Department of Biological Sciences, Federal University of Agriculture, P.M.B.2240, Abeokuta, Nigeria; [email protected], [email protected], [email protected], [email protected]
Received 03-ii-2014.
Corrected 12-XII-2014.
Accepted 23-I-2015.
Abstract: The shells of molluscs protect them from physical damage, predators and dehydration. We studied various local uses of shells and their biochemical properties in Abeokuta, Nigeria. A standard structured
questionnaire about use was applied to 100 snail and herb sellers and shells from 120 adult individuals of
Archachatina marginata, Achatina achatina, Achatina fulica, Littorina littorea, Meretrix lusoria and Merceneria
mercenaria were evaluated for their mineral components (Ca2+, Fe2+, Mg2+, Na+, Zn+, P+, K+) and proximate
composition (crude protein, ash, fibre, crude fat and carbohydrate) using standard methods. Properties against
fungi and bacteria isolates were also tested. These shells are used for bleaching, brushing, abrasion and others.

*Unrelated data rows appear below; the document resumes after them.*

@[simp] theorem offerRepeatIf_kfs (b : Bool) (m : Master) (r : Report) (s : State) : (offerRepeatIf b m r s).kfs = s.kfs := by simp only [offerRepeatIf]; (repeat' split) <;> simp
@[simp] theorem offerRepeatIf_kq (b : Bool) (m : Master) (r : Report) (s : State) : (offerRepeatIf b m r s).kq = s.kq := by simp only [offerRepeatIf]; (repeat' split) <;> simp
@[simp] theorem offerRepeatIf_crm (b : Bool) (m : Master) (r : Report) (s : State) : (offerRepeatIf b m r s).crm = s.crm := by simp only [offerRepeatIf]; (repeat' split) <;> simp
@[simp] theorem offerRepeatIf_mlu (b : Bool) (m : Master) (r : Report) (s : State) : (offerRepeatIf b m r s).mlu = s.mlu := by simp only [offerRepeatIf]; (repeat' split) <;> simp
@[simp] theorem offerRepeatIf_dss (b : Bool) (m : Master) (r : Report) (s : State) : (offerRepeatIf b m r s).dss = s.dss := by simp only [offerRepeatIf]; (repeat' split) <;> simp
@[simp] theorem offerRepeatIf_tpi (b : Bool) (m : Master) (r : Report) (s : State) : (offerRepeatIf b m r s).tpi = s.tpi := by simp only [offerRepeatIf]; (repeat' split) <;> simp
@[simp] theorem offerRepeatIf_blr (b : Bool) (m : Master) (r : Report) (s : State) : (offerRepeatIf b m r s).blr = s.blr := by simp only [offerRepeatIf]; (repeat' split) <;> simp
@[simp] theorem offerRepeatIf_dlp (b : Bool) (m : Master) (r : Report) (s : State) : (offerRepeatIf b m r s).dlp = s.dlp := by simp only [offerRepeatIf]; (repeat' split) <;> simp
@[simp] theorem offerRepeatIf_vp (b : Bool) (m : Master) (r : Report) (s : State) : (offerRepeatIf b m r s).vp = s.vp := by simp only [offerRepeatIf]; (repeat' split) <;> simp
@[simp] theorem offerRepeatIf_axl (b : Bool) (m : Master) (r : Report) (s : State) : (offerRepeatIf b m r s).axl = s.axl := by simp only [offerRepeatIf]; (repeat' split) <;> simp
@[simp] theorem offerRepeatIf_sst (b : Bool) (m : Master) (r : Report) (s : State) : (offerRepeatIf b m r s).sst = s.sst := by simp only [offerRepeatIf]; (repeat' split) <;> simp
@[simp] theorem offerRepeatIf_clock (b : Bool) (m : Master) (r : Report) (s : State) : (offerRepeatIf b m r s).clock = s.clock := by simp only [offerRepeatIf]; (repeat' split) <;> simp
@[simp] theorem offerRepeatIf_held (b : Bool) (m : Master) (r : Report) (s : State) : (offerRepeatIf b m r s).held = s.held := by simp only [offerRepeatIf]; (repeat' split) <;> simp
@[simp] theorem offerRepeatIf_pins (b : Bool) (m : Master) (r : Report) (s : State) : (offerRepeatIf b m r s).pins = s.pins := by simp only [offerRepeatIf]; (repeat' split) <;> simp
@[simp] theorem offerRepeatIf_free (b : Bool) (m : Master) (r : Report) (s : State) : (offerRepeatIf b m r s).free = s.free := by simp only [offerRepeatIf]; (repeat' split) <;> simp
@[simp] theorem offerRepeatIf_pending (b : Bool) (m : Master) (r : Report) (s : State) : (offerRepeatIf b m r s).pending = s.pending := by simp only [offerRepeatIf]; (repeat' split) <;> simp

@[simp] theorem offerMoveIf_kfs (b : Bool) (m : Master) (r : Report) (s : State) : (offerMoveIf b m r s).kfs = s.kfs := by simp only [offerMoveIf]; (repeat' split) <;> simp
@[simp] theorem offerMoveIf_kq (b : Bool) (m : Master) (r : Report) (s : State) : (offerMoveIf b m r s).kq = s.kq := by simp only [offerMoveIf]; (repeat' split) <;> simp
@[simp] theorem offerMoveIf_crm (b : Bool) (m : Master) (r : Report) (s : State) : (offerMoveIf b m r s).crm = s.crm := by simp only [offerMoveIf]; (repeat' split) <;> simp
@[simp] theorem offerMoveIf_mlu (b : Bool) (m : Master) (r : Report) (s : State) : (offerMoveIf b m r s).mlu = s.mlu := by simp only [offerMoveIf]; (repeat' split) <;> simp
@[simp] theorem offerMoveIf_kr (b : Bool) (m : Master) (r : Report) (s : State) : (offerMoveIf b m r s).kr = s.kr := by simp only [offerMoveIf]; (repeat' split) <;> simp
@[simp] theorem offerMoveIf_dss (b : Bool) (m : Master) (r : Report) (s : State) : (offerMoveIf b m r s).dss = s.dss := by simp only [offerMoveIf]; (repeat' split) <;> simp
@[simp] theorem offerMoveIf_tpi (b : Bool) (m : Master) (r : Report) (s : State) : (offerMoveIf b m r s).tpi = s.tpi := by simp only [offerMoveIf]; (repeat' split) <;> simp
@[simp] theorem offerMoveIf_blr (b : Bool) (m : Master) (r : Report) (s : State) : (offerMoveIf b m r s).blr = s.blr := by simp only [offerMoveIf]; (repeat' split) <;> simp
@[simp] theorem offerMoveIf_dlp (b : Bool) (m : Master) (r : Report) (s : State) : (offerMoveIf b m r s).dlp = s.dlp := by simp only [offerMoveIf]; (repeat' split) <;> simp
@[simp] theorem offerMoveIf_vp (b : Bool) (m : Master) (r : Report) (s : State) : (offerMoveIf b m r s).vp = s.vp := by simp only [offerMoveIf]; (repeat' split) <;> simp
@[simp] theorem offerMoveIf_axl (b : Bool) (m : Master) (r : Report) (s : State) : (offerMoveIf b m r s).axl = s.axl := by simp only [offerMoveIf]; (repeat' split) <;> simp
@[simp] theorem offerMoveIf_sst (b : Bool) (m : Master) (r : Report) (s : State) : (offerMoveIf b m r s).sst = s.sst := by simp only [offerMoveIf]; (repeat' split) <;> simp
@[simp] theorem offerMoveIf_clock (b : Bool) (m : Master) (r : Report) (s : State) : (offerMoveIf b m r s).clock = s.clock := by simp only [offerMoveIf]; (repeat' split) <;> simp
@[simp] theorem offerMoveIf_held (b : Bool) (m : Master) (r : Report) (s : State) : (offerMoveIf b m r s).held = s.held := by simp only [offerMoveIf]; (repeat' split) <;> simp
@[simp] theorem offerMoveIf_pins (b : Bool) (m : Master) (r : Report) (s : State) : (offerMoveIf b m r s).pins = s.pins := by simp only [offerMoveIf]; (repeat' split) <;> simp
@[simp] theorem offerMoveIf_free (b : Bool) (m : Master) (r : Report) (s : State) : (offerMoveIf b m r s).free = s.free := by simp only [offerMoveIf]; (repeat' split) <;> simp
@[simp] theorem offerMoveIf_pending (b : Bool) (m : Master) (r : Report) (s : State) : (offerMoveIf b m r s).pending = s.pending := by simp only [offerMoveIf]; (repeat' split) <;> simp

The weight of the shells varied from 0.5g (L. littorea) to 25.00g (A. marginata) and thickness from 0.46mm in
M .lusoria to 5.35mm in M. mercenaria. We found no inhibitory effect against fungi and bacterial isolates. The
molluscs are high in carbohydrates (83.54-92.76g/100g) and low in protein (0.16-0.38g/100g). The fat content
ranged between 0.42g/100g and 0.82g/100g, and ash between 2.14g/100g and 9.45g/100g. Ca2+ was the most
abundant (10.25-96.35mg/g) while K+ was the least abundant (0.3-0.7mg/g) (p<0.05). Active ingredients of
these shells can be used in the feed and construction industries. Rev. Biol. Trop. 63 (2): 459-464. Epub 2015
June 01.
Key words: shell, mollusc, proximate analysis, antimicrobial, antifungal, uses.

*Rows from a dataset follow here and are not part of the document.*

-- ==== Sys2Proof/Tests/Slice0.lean ====
section
/-! SUPPORT. The model's own tests: the terms that `Instr.wellFormed` refuses, the worked figures and tables of the spec, one step of
each command on a small state, and a state and operands that meet the premises of every statement that has some. -/

-- Each theorem is checked before the next one is read: checked all at once they would need one thread's stack each.
set_option Elab.async false

namespace Sys2Proof.Tests

open Sys2Proof Sys2Proof.Machine

/-! ### Small states, built on the reset state -/

/-- The state after a full reset. -/
def base : State := State.reset

/-- A timer that ran out at this very millisecond, at the count 0 of the reset state. -/
def ranOut (span : Nat) : Timer := { start := 65536 - span, span := span }

/-- The command is the oldest frame of the receive buffer. -/
def asks (code : Byte) (args : List Byte) (s : State) : State :=
  s.setDlp { s.dlp with frames := { type := code, payload := args } :: s.dlp.frames }

/-- The van stands PARKED. -/
def parked (s : State) : State := s.setMlu { s.mlu with motion := .parked }

/-- The configuration lock is set. -/
def locked (s : State) : State := s.setSst { s.sst with configLock := true }

/-- The dock link is in this state. -/
def linkIs (l : Link) (s : State) : State := s.setDlp { s.dlp with link := l }

/-- The gateway is ONLINE. -/
def online (s : State) : State := s.setVp { s.vp with online := true, silence := some (ranOut 1000) }

/-- The lockout is in this state, with its grace timer running out now. -/
def lockIs (l : Lockout) (s : State) : State :=
  s.setMlu { s.mlu with lockout := l, conditionTaken := true, graceTimer := if l = .engaging then some (ranOut 2000) else none }

/-- The header of the gateway's frame `offset` from the default base, 5C0h: 11 bits, a data frame in the flexible data-rate format. -/
def gatewayHeader (offset : Nat) : CanHeader := { id := 0x5C0 + offset, extended := false, remote := false, flexible := true }

/-- The gateway's commands arrive in frames with this header. -/
def bus : Port := .vehiclePort (gatewayHeader 1)

/-- A VEHICLE_STATE with these data. -/
def vehicleFrame (data : List Byte) : CanFrame := { header := gatewayHeader 0, data := data }

/-- A frame that the part sends at the default rate. -/
def sentAt (offset : Nat) (format : CanFormat) (data : List Byte) : BusFrame :=
  { id := 0x5C0 + offset, format := format, rate := .r500, data := data }

/-- A reply of the gateway's is in progress. -/
def replying (segments : List (List Byte)) (resets : Bool) (s : State) : State :=
  s.setVp { s.vp with controlSlot := some (.segment (sentAt 2 .flexible [])), reply := some { rest := segments, resets := resets } }

/-- Site 7 is held down since the count 0 and has an entry, number 1, owned as said. -/
def holds (cls : Nat) (owners : Owners) (s : State) : State :=
  let e : HeldEntry := { source := .site 7, code := 7, cls := cls, seq := 1, owners := owners, pressTime := 0 }
  let q := (siteQual s 7)
  setSiteQual 7 { q with state := .pressed, pressTime := some 0 } (s.setKr { s.kr with table := s.kr.table ++ [e], seq := 1 })

/-- The touch panel has a contact, whose entry has the number 2 and the tablet as its owner. -/
def touches (s : State) : State :=
  let e : HeldEntry :=
    { source := .touch, code := 0, cls := 15, seq := 2, owners := { tablet := true, gateway := false }, pressTime := 0 }
  (s.setTpi { s.tpi with contact := .down, last := some (100, 200) }).setKr { s.kr with table := s.kr.table ++ [e], seq := 2 }

/-- A read of the touch controller is in progress. -/
def reads (s : State) : State := s.setTpi { s.tpi with reading := true }

/-- A scan is in progress that measures every enabled site of the reset state. -/
def scans (s : State) : State := s.setKfs { s.kfs with measured := some (List.range 84) }

/-- A save has begun its write `n`, whose time has run out. -/
def saves (n : Nat) (s : State) : State :=
  s.setSst { s.sst with save := some { copy := workingSettings s, write := n, timer := ranOut 5 } }

/-- A press report of class 0 with this number. -/
def press (n : Nat) : Report :=
  { kind := .press, seq := n, time := 0, gap := false, body := .key 7 0, reason := none }

/-- Both queues hold one report, with one place reserved for its release. -/
def queued (s : State) : State :=
  (s.setTq { s.tq with reports := [press 1], reserved := 1 }).setGq { s.gq with reports := [press 1], reserved := 1, headHeld := true }

/-- Only the tablet owns. -/
def tabletOwns : Owners := { tablet := true, gateway := false }

/-- Both masters own. -/
def bothOwn : Owners := { tablet := true, gateway := true }

/-- Every electrode and the guard read this count. -/
def flat (n : Count) : List Count := List.replicate 96 n

/-- The status code of the reply on the transmit line after a command. -/
def dockStatus : Host.Outcome State Fault Refusal → Option Byte
  | .next t => t.dlp.reply.bind fun bs => bs[3]?
  | _ => none

/-- The status code in the first segment, in the control slot, after a gateway command. -/
def busStatus : Host.Outcome State Fault Refusal → Option Byte
  | .next t => match t.vp.controlSlot with
    | some (.segment f) => f.data[3]?
    | _ => none
  | _ => none

/-- The status code that the tablet's command with these arguments is answered with. -/
def dockSays (c : Port → List Byte → Instr) (code : Byte) (args : List Byte) (s : State) : Option Byte :=
  dockStatus (exec (c .dockLink args) (asks code args s))

/-- The status code that the gateway's command with these arguments is answered with. -/
def busSays (c : Port → List Byte → Instr) (args : List Byte) (s : State) : Option Byte :=
  busStatus (exec (c bus args) (s.setVp { s.vp with statusDue := false }))

/-- The outcome is a next state in which the property holds. -/
def leads (o : Host.Outcome State Fault Refusal) (p : State → Bool) : Bool :=
  match o with
  | .next t => p t
  | _ => false

/-! ### Terms that no command of the part is -/

theorem test_wellFormed_scan_needs_96_counts :
    (Instr.scanCompletion 0 (List.replicate 95 0)).wellFormed = false ∧ (Instr.scanCompletion 0 (flat 0)).wellFormed = true := by
  decide +kernel

theorem test_wellFormed_vehicle_state_fits_a_frame :
    (Instr.vehicleState (vehicleFrame (List.replicate 65 0#8))).wellFormed = false ∧
      (Instr.vehicleState (vehicleFrame (List.replicate 64 0#8))).wellFormed = true ∧
      (Instr.vehicleState { header := { gatewayHeader 0 with flexible := false }, data := List.replicate 9 0#8 }).wellFormed = false ∧
      (Instr.vehicleState { header := { gatewayHeader 0 with flexible := false }, data := List.replicate 8 0#8 }).wellFormed = true := by
  decide +kernel

theorem test_wellFormed_identifier_fits_its_length :
    (Instr.vehicleState { header := { gatewayHeader 0 with id := 0x800 }, data := [] }).wellFormed = false ∧
      (Instr.vehicleState { header := { gatewayHeader 0 with id := 0x7FF }, data := [] }).wellFormed = true ∧
      (Instr.vehicleState { header := { gatewayHeader 0 with id := 0x800, extended := true }, data := [] }).wellFormed = true := by
  decide +kernel

theorem test_wellFormed_dock_frame_fits_its_length :
    (Instr.dockFrameReceived 1#8 (List.replicate 129 0#8)).wellFormed = false ∧
      (Instr.dockFrameReceived 1#8 (List.replicate 128 0#8)).wellFormed = true := by decide +kernel

theorem test_wellFormed_unknown_command_has_no_name :
    (Instr.unknownCommand .dockLink 0x46#8 []).wellFormed = false ∧ (Instr.unknownCommand .dockLink 0x1D#8 []).wellFormed = true ∧
      (Instr.unknownCommand bus 0x46#8 []).wellFormed = false ∧ (Instr.unknownCommand bus 0x01#8 []).wellFormed = true := by
  decide +kernel

theorem test_wellFormed_arguments_fit_the_port :
    (Instr.getStatus .dockLink (List.replicate 129 0#8)).wellFormed = false ∧
      (Instr.getStatus .dockLink (List.replicate 128 0#8)).wellFormed = true ∧
      (Instr.route bus (List.replicate 64 0#8)).wellFormed = false ∧
      (Instr.route bus (List.replicate 63 0#8)).wellFormed = true := by decide +kernel

/-! ### Worked figures of the spec -/

/-- The table of 2.12.2 and the corrected counts of 2.12.1. -/
theorem test_correctedCount_worked_cases :
    correctedCount 40 (-60) 0 = 0 ∧ correctedCount 60 (-60) 2047 = 0 ∧ correctedCount 4000 300 2047 = 4095 ∧
      correctedCount 2500 0 1024 = 2500 ∧ correctedCount 3001 0 0 = 1500 ∧ correctedCount 1800 (-40) 1100 = 1825 ∧
      correctedCount 1870 (-40) 1100 = 1897 ∧ correctedCount 1805 (-40) 1100 = 1830 := by decide +kernel

/-- The steps of 2.12.2 and the runs of 2.12.3. -/
theorem test_baseline_worked_cases :
    trackStep 6 28800 1825 = 28806 ∧ trackStep 6 28800 1775 = 28794 ∧
      baselineUpdate 6 false 30 28806 3 1830 30 = (28806, 0) ∧ baselineUpdate 6 false 30 30400 0 1825 (-75) = (30400, 1) ∧
      baselineUpdate 6 false 30 30400 3 1825 (-75) = (29200, 0) := by decide +kernel

/-- The table of R146. -/
theorem test_scaleAxis_worked_cases :
    scaleAxis 2050 200 3900 = 2047 ∧ scaleAxis 100 200 3900 = 0 ∧ scaleAxis 4000 200 3900 = 4095 := by decide +kernel

/-- The figures of 7.5.2. -/
theorem test_backlight_worked_cases :
    ambientFigure 1650 = 119 ∧ ambientFigure 1000 = 78 ∧ ambientFigure 400 = 41 ∧ 119 * 160 / 128 = 148 ∧
      rampStep 148 97 = 144 ∧ rampStep 52 51 = 51 ∧ rampStep 48 51 = 51 ∧ rampStep 40 51 = 44 := by decide +kernel

/-- The command frames written out in R206. -/
theorem test_dock_frames_of_the_spec :
    dockFrameBytes 0x03#8 [] = [0xA5#8, 0x00#8, 0x03#8, 0x09#8] ∧
      dockFrameBytes 0x01#8 [0x02#8] = [0xA5#8, 0x01#8, 0x01#8, 0x02#8, 0x70#8] := by decide +kernel

/-- The segments of R210: 37 and 38 bytes take five. -/
theorem test_reply_segments_of_the_spec :
    (replySegments 0x49#8 .ok (List.replicate 38 0#8)).length = 5 ∧ (replySegments 0x49#8 .ok (List.replicate 37 0#8)).length = 5 ∧
      (replySegments 0x49#8 .ok (List.replicate 8 0#8)).length = 1 ∧ (replySegments 0x49#8 .ok (List.replicate 9 0#8)).length = 2 := by
  decide +kernel

/-- The two examples of R86: PARKED at 60 with Son lowered to 60, and a released brake that becomes required. -/
theorem test_motion_examples_of_the_spec :
    motionResult .parked { noSignals with speed := some 60 } { defaultParams with son := 60 } = .moving ∧
      motionResult .parked { noSignals with speed := some 0, brake := some false } { defaultParams with brakeRequired := true } =
        .moving := by decide +kernel

/-- The lengths of R209, of the records as the reset state has them. -/
theorem test_record_lengths_of_the_spec :
    (statusGeneral base).length = 25 ∧ (statusRoutes base).length = 33 ∧ (statusHeld base).length = 8 ∧
      (statusVehicle base).length = 21 ∧ (statusDisplay base).length = 25 ∧ (requestGeneral base).length = 37 ∧
      (requestVehicle base).length = 33 ∧ (requestDisplayRecord base).length = 19 ∧ (counterRecord base).length = 38 := by
  decide +kernel

/-- The press and release of 2.12.1, row by row at the thresholds. -/
theorem test_key_rows_at_their_boundaries :
    let r := defaultSite 30
    let q := { resetQual r with base := 28800, reseed := false }
    let u := fun (st : SiteState) (run : Nat) (d : Int) =>
      let x := stateUpdate defaultQualify 9 false r { q with state := st, debounce := run } d 60
      (x.1.state, x.1.debounce, x.2)
    u .idle 0 59 = (.idle, 0, none) ∧ u .idle 0 60 = (.candidate, 1, none) ∧ u .candidate 1 59 = (.idle, 0, none) ∧
      u .candidate 1 60 = (.pressed, 0, some .press) ∧ u .pressed 0 40 = (.pressed, 0, none) ∧
      u .pressed 0 39 = (.releasing, 1, none) ∧ u .releasing 1 40 = (.pressed, 0, none) ∧
      u .releasing 1 39 = (.idle, 0, some .release) := by decide +kernel

/-! ### One step of each command -/

/-- R2: the counter wraps at 65,536. -/
theorem test_tick_wraps :
    leads (exec .timebaseTick { base with clock := 65535 }) (fun t => t.clock == 0) = true ∧
      leads (exec .timebaseTick base) (fun t => t.clock == 1) = true := by decide +kernel

/-- R200, R201, R208: the causes, the hold of a dip, and SETTLING at once with TPRES asserted. -/
theorem test_supply :
    leads (exec .powerOn base) (fun t => t.sst.cause == .powerOn && t.dlp.link == .absent) = true ∧
      leads (exec .supplyDip base) (fun t => t.held && t.sst.cause == .supplyDip) = true ∧
      leads (exec .supplyRestored ((base.setHeld true).setDlp { base.dlp with tpres := true }))
        (fun t => !t.held && t.dlp.link == .settling && t.vp.notices == 0x0401#16) = true := by decide +kernel

/-- R11: the 84 sites enabled by default are measured, and the next start is 12 ms on. -/
theorem test_scanStart_takes_the_enabled_sites :
    leads (exec .scanStart base) (fun t => t.kfs.measured == some (List.range 84) && t.kfs.nextStart == { start := 0, span := 12 }) = true := by
  decide +kernel

/-- R31, R40, R93: the first completion seeds the baselines and takes the lockout condition, which is true while the motion is UNKNOWN. -/
theorem test_scanCompletion_seeds_the_baselines :
    leads (exec (.scanCompletion 1500 (flat 1800)) (scans base)) (fun t =>
      (siteQual t 30).base == 28800 && (siteQual t 84).base == 0 && t.kq.guard.base == 24000 && t.mlu.lockout == .engaged &&
        t.kfs.measured == none) = true := by decide +kernel

/-- A part whose sites are seeded at 1,800 counts, its lockout OPEN, with the link UP. -/
def seeded (s : State) : State :=
  linkIs .up
    (parked
      (lockIs .opened
        (s.setKq
          { s.kq with
            quals := s.kq.quals.map fun q => { q with base := 28800, reseed := false }
            guard := { s.kq.guard with base := 24000, reseed := false } })))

The shell is made up of calcium carbonate and it encloses supports and protects the
soft part of animals in the Phylum Mollusca.
Its members include: snails, periwinkles and
clam. Man consumes animal products especially milk, egg, meat and fish. These products are
treasured in the diet because of their flavor, texture and nutrients. However, shells are disposed
as wastes where they constitute environmental
nuisance due to unpleasant odor and unsightly
appearance (Adewuyi, & Ola, 2005).
Research studies confirm that land snail
parts (flesh and haemolymph) are useful in the
treatment of diseases like anemia, hypertension,
labor pain and constipation (Akinnusi, 2004;
Adikwu, 2012). Similarly, periwinkle shells
serve as a coarse aggregate of concrete in areas
where there are neither stones nor granite for
paving of water logged areas (Falade, 1995).
Clam shells were similarly used as a source
of calcium supplements for lactating cows
(Finkelstein, Wohlt, & Emmanuele, 1993).
Agbelusi and Ejidike (1992) reported that snail
shells were used not only as calcium source to
farm animals but as an important ingredient in
traditional medicine. Some rural dwellers store
traditional medicines or concoctions in the
shells of snails while some use them for washing utensils and teeth brushing.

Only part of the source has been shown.